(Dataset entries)
----------

-- ==== Sys2Proof/Laws/Frame4.lean ====
section
/-! SUPPORT. What each shared operation may change (Only of Laws/Frame.lean), one lemma each: the operations of Machine/Mem,
Machine/MeterCmd, Machine/NvmCmd, Machine/PortOps, Machine/PortCmd, Machine/Power, Machine/PrepayCmd, Machine/RelayCmd,
Machine/TamperCmd, Machine/UpdCmd, Machine/Requests, Machine/Spares, Machine/Tick. -/
namespace Sys2Proof.Machine

variable {m : Nat} {s x t : State}

theorem State.scrubCursor_only {a1 : _} (h : Only m s t) (hm : 33554432 &&& m = 33554432) :
    Only m s (t.scrubCursor a1) := by
  refine h.trans (Only.mono (m := 33554432) ?_ hm)
  unfold State.scrubCursor
  repeat' (first
    | (with_reducible exact Only.refl _ _)
    | (with_reducible refine State.setBank_only ?_ ?_)
    | (with_reducible refine only_ite (fun _ => ?_) (fun _ => ?_))
    | (with_reducible refine only_foldl ?_ (fun _ _ => ?_))
    | decide
    | (dsimp only)
    | split)

theorem State.setTime_only {a1 : _} {a2 : _} (h : Only m s t) (hm : 76021762 &&& m = 76021762) :
    Only m s (t.setTime a1 a2) := by
  refine h.trans (Only.mono (m := 76021762) ?_ hm)
  unfold State.setTime
  repeat' (first
    | (with_reducible exact Only.refl _ _)
    | (with_reducible refine State.raise_only ?_ ?_)
    | (with_reducible refine State.setPp_only ?_ ?_)
    | (with_reducible refine State.setTamper_only ?_ ?_)
    | (with_reducible refine only_ite (fun _ => ?_) (fun _ => ?_))
    | (with_reducible refine only_foldl ?_ (fun _ _ => ?_))
    | decide
    | exact ⟨fun w => cellsSet_wf w _ _⟩ | exact ⟨fun w => w, fun _ p => List.mem_append_left _ p, fun _ => Nat.le_refl _⟩ | exact .of rfl rfl rfl | exact .of rfl rfl | exact .of rfl | exact Nat.le_refl _
    | (dsimp only)
    | ((with_reducible refine only_set_clock ?_ ?_ (by decide)); rotate_left; (first | exact ⟨fun w => cellsSet_wf w _ _⟩ | exact ⟨fun w => w, fun _ p => List.mem_append_left _ p, fun _ => Nat.le_refl _⟩ | exact .of rfl rfl rfl | exact .of rfl rfl | exact .of rfl | exact Nat.le_refl _); first | (with_reducible exact Only.refl _ _) | (with_reducible refine State.raise_only ?_ ?_) | (with_reducible refine State.setPp_only ?_ ?_) | (with_reducible refine State.setTamper_only ?_ ?_) | (with_reducible refine only_ite (fun _ => ?_) (fun _ => ?_)) | (with_reducible refine only_foldl ?_ (fun _ _ => ?_)))
    | ((with_reducible refine only_set_pp ?_ (by decide)); first | (with_reducible exact Only.refl _ _) | (with_reducible refine State.raise_only ?_ ?_) | (with_reducible refine State.setPp_only ?_ ?_) | (with_reducible refine State.setTamper_only ?_ ?_) | (with_reducible refine only_ite (fun _ => ?_) (fun _ => ?_)) | (with_reducible refine only_foldl ?_ (fun _ _ => ?_)))
    | ((with_reducible refine only_set_evt ?_ (by decide)); first | (with_reducible exact Only.refl _ _) | (with_reducible refine State.raise_only ?_ ?_) | (with_reducible refine State.setPp_only ?_ ?_) | (with_reducible refine State.setTamper_only ?_ ?_) | (with_reducible refine only_ite (fun _ => ?_) (fun _ => ?_)) | (with_reducible refine only_foldl ?_ (fun _ _ => ?_)))
    | ((with_reducible refine only_set_tamper ?_ (by decide)); first | (with_reducible exact Only.refl _ _) | (with_reducible refine State.raise_only ?_ ?_) | (with_reducible refine State.setPp_only ?_ ?_) | (with_reducible refine State.setTamper_only ?_ ?_) | (with_reducible refine only_ite (fun _ => ?_) (fun _ => ?_)) | (with_reducible refine only_foldl ?_ (fun _ _ => ?_)))
    | split)

theorem State.wSnap_only {a1 : _} {a2 : _} (h : Only m s t) (hm : 2147549184 &&& m = 2147549184) :
    Only m s (t.wSnap a1 a2) := by
  refine h.trans (Only.mono (m := 2147549184) ?_ hm)
  unfold State.wSnap
  repeat' (first
    | (with_reducible exact Only.refl _ _)
    | (with_reducible refine State.answer_only ?_ ?_)
    | (with_reducible refine State.setAcc_only ?_ ?_)
    | (with_reducible refine only_ite (fun _ => ?_) (fun _ => ?_))
    | (with_reducible refine only_foldl ?_ (fun _ _ => ?_))
    | decide
    | (dsimp only)
    | split)

theorem State.wAccClear_only {a1 : _} {a2 : _} (h : Only m s t) (hm : 2158034944 &&& m = 2158034944) :
    Only m s (t.wAccClear a1 a2) := by
  refine h.trans (Only.mono (m := 2158034944) ?_ hm)
  unfold State.wAccClear
  repeat' (first
    | (with_reducible exact Only.refl _ _)
    | (with_reducible refine State.answer_only ?_ ?_)
    | (with_reducible refine State.setProf_only ?_ ?_)
    | (with_reducible refine State.jSave_only ?_ ?_)
    | (with_reducible refine State.setAcc_only ?_ ?_)
    | (with_reducible refine State.logBoth_only ?_ ?_)
    | (with_reducible refine only_ite (fun _ => ?_) (fun _ => ?_))
    | (with_reducible refine only_foldl ?_ (fun _ _ => ?_))
    | decide
    | (dsimp only)
    | split)

theorem State.wMdReset_only {a1 : _} {a2 : _} (h : Only m s t) (hm : 2158034944 &&& m = 2158034944) :
    Only m s (t.wMdReset a1 a2) := by
  refine h.trans (Only.mono (m := 2158034944) ?_ hm)
  unfold State.wMdReset
  repeat' (first
    | (with_reducible exact Only.refl _ _)
    | (with_reducible refine State.answer_only ?_ ?_)
    | (with_reducible refine State.jSave_only ?_ ?_)
    | (with_reducible refine State.setDemand_only ?_ ?_)
    | (with_reducible refine State.logBoth_only ?_ ?_)
    | (with_reducible refine only_ite (fun _ => ?_) (fun _ => ?_))
    | (with_reducible refine only_foldl ?_ (fun _ _ => ?_))
    | decide
    | (dsimp only)
    | split)

theorem State.pulseNew_only {a1 : _} {a2 : _} (h : Only m s t) (hm : 65536 &&& m = 65536) :
    Only m s (t.pulseNew a1 a2) := by
  refine h.trans (Only.mono (m := 65536) ?_ hm)
  unfold State.pulseNew
  repeat' (first
    | (with_reducible exact Only.refl _ _)
    | (with_reducible refine State.setPulse_only ?_ ?_)
    | (with_reducible refine only_ite (fun _ => ?_) (fun _ => ?_))
    | (with_reducible refine only_foldl ?_ (fun _ _ => ?_))
    | decide
    | (dsimp only)
    | split)

theorem State.wPulse_only {a1 : _} {a2 : _} {a3 : _} {a4 : _} {a5 : _} (h : Only m s t) (hm : 2176519961 &&& m = 2176519961) :
    Only m s (t.wPulse a1 a2 a3 a4 a5) := by
  refine h.trans (Only.mono (m := 2176519961) ?_ hm)
  unfold State.wPulse
  repeat' (first
    | (with_reducible exact Only.refl _ _)
    | (with_reducible refine State.writeNew_only ?_ (fun _ => ?_) ?_)
    | (with_reducible refine State.pulseNew_only ?_ ?_)
    | (with_reducible refine State.pulseRun_only ?_ ?_)
    | (with_reducible refine only_ite (fun _ => ?_) (fun _ => ?_))
    | (with_reducible refine only_foldl ?_ (fun _ _ => ?_))
    | decide
    | (dsimp only)
    | split)

theorem State.wPending_only {a1 : _} (h : Only m s t) (hm : 2155872256 &&& m = 2155872256) :
    Only m s (t.wPending a1) := by
  refine h.trans (Only.mono (m := 2155872256) ?_ hm)
  unfold State.wPending
  repeat' (first
    | (with_reducible exact Only.refl _ _)
    | (with_reducible refine State.answer_only ?_ ?_)
    | (with_reducible refine only_ite (fun _ => ?_) (fun _ => ?_))
    | (with_reducible refine only_foldl ?_ (fun _ _ => ?_))
    | decide
    | (dsimp only)
    | ((with_reducible refine only_set_evt ?_ (by decide)); first | (with_reducible exact Only.refl _ _) | (with_reducible refine State.answer_only ?_ ?_) | (with_reducible refine only_ite (fun _ => ?_) (fun _ => ?_)) | (with_reducible refine only_foldl ?_ (fun _ _ => ?_)))
    | ((with_reducible refine only_set_ans ?_ (by decide)); first | (with_reducible exact Only.refl _ _) | (with_reducible refine State.answer_only ?_ ?_) | (with_reducible refine only_ite (fun _ => ?_) (fun _ => ?_)) | (with_reducible refine only_foldl ?_ (fun _ _ => ?_)))
    | split)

----------

WHAT YOU NEED TO DO –
Find every line in the records that uses the string "unfold", then copy it.

RESPONSE AREA –
  unfold State.scrubCursor
  unfold State.setTime
  unfold State.wSnap
  unfold State.wAccClear
  unfold State.wMdReset
  unfold State.pulseNew
  unfold State.wPulse
  unfold State.wPending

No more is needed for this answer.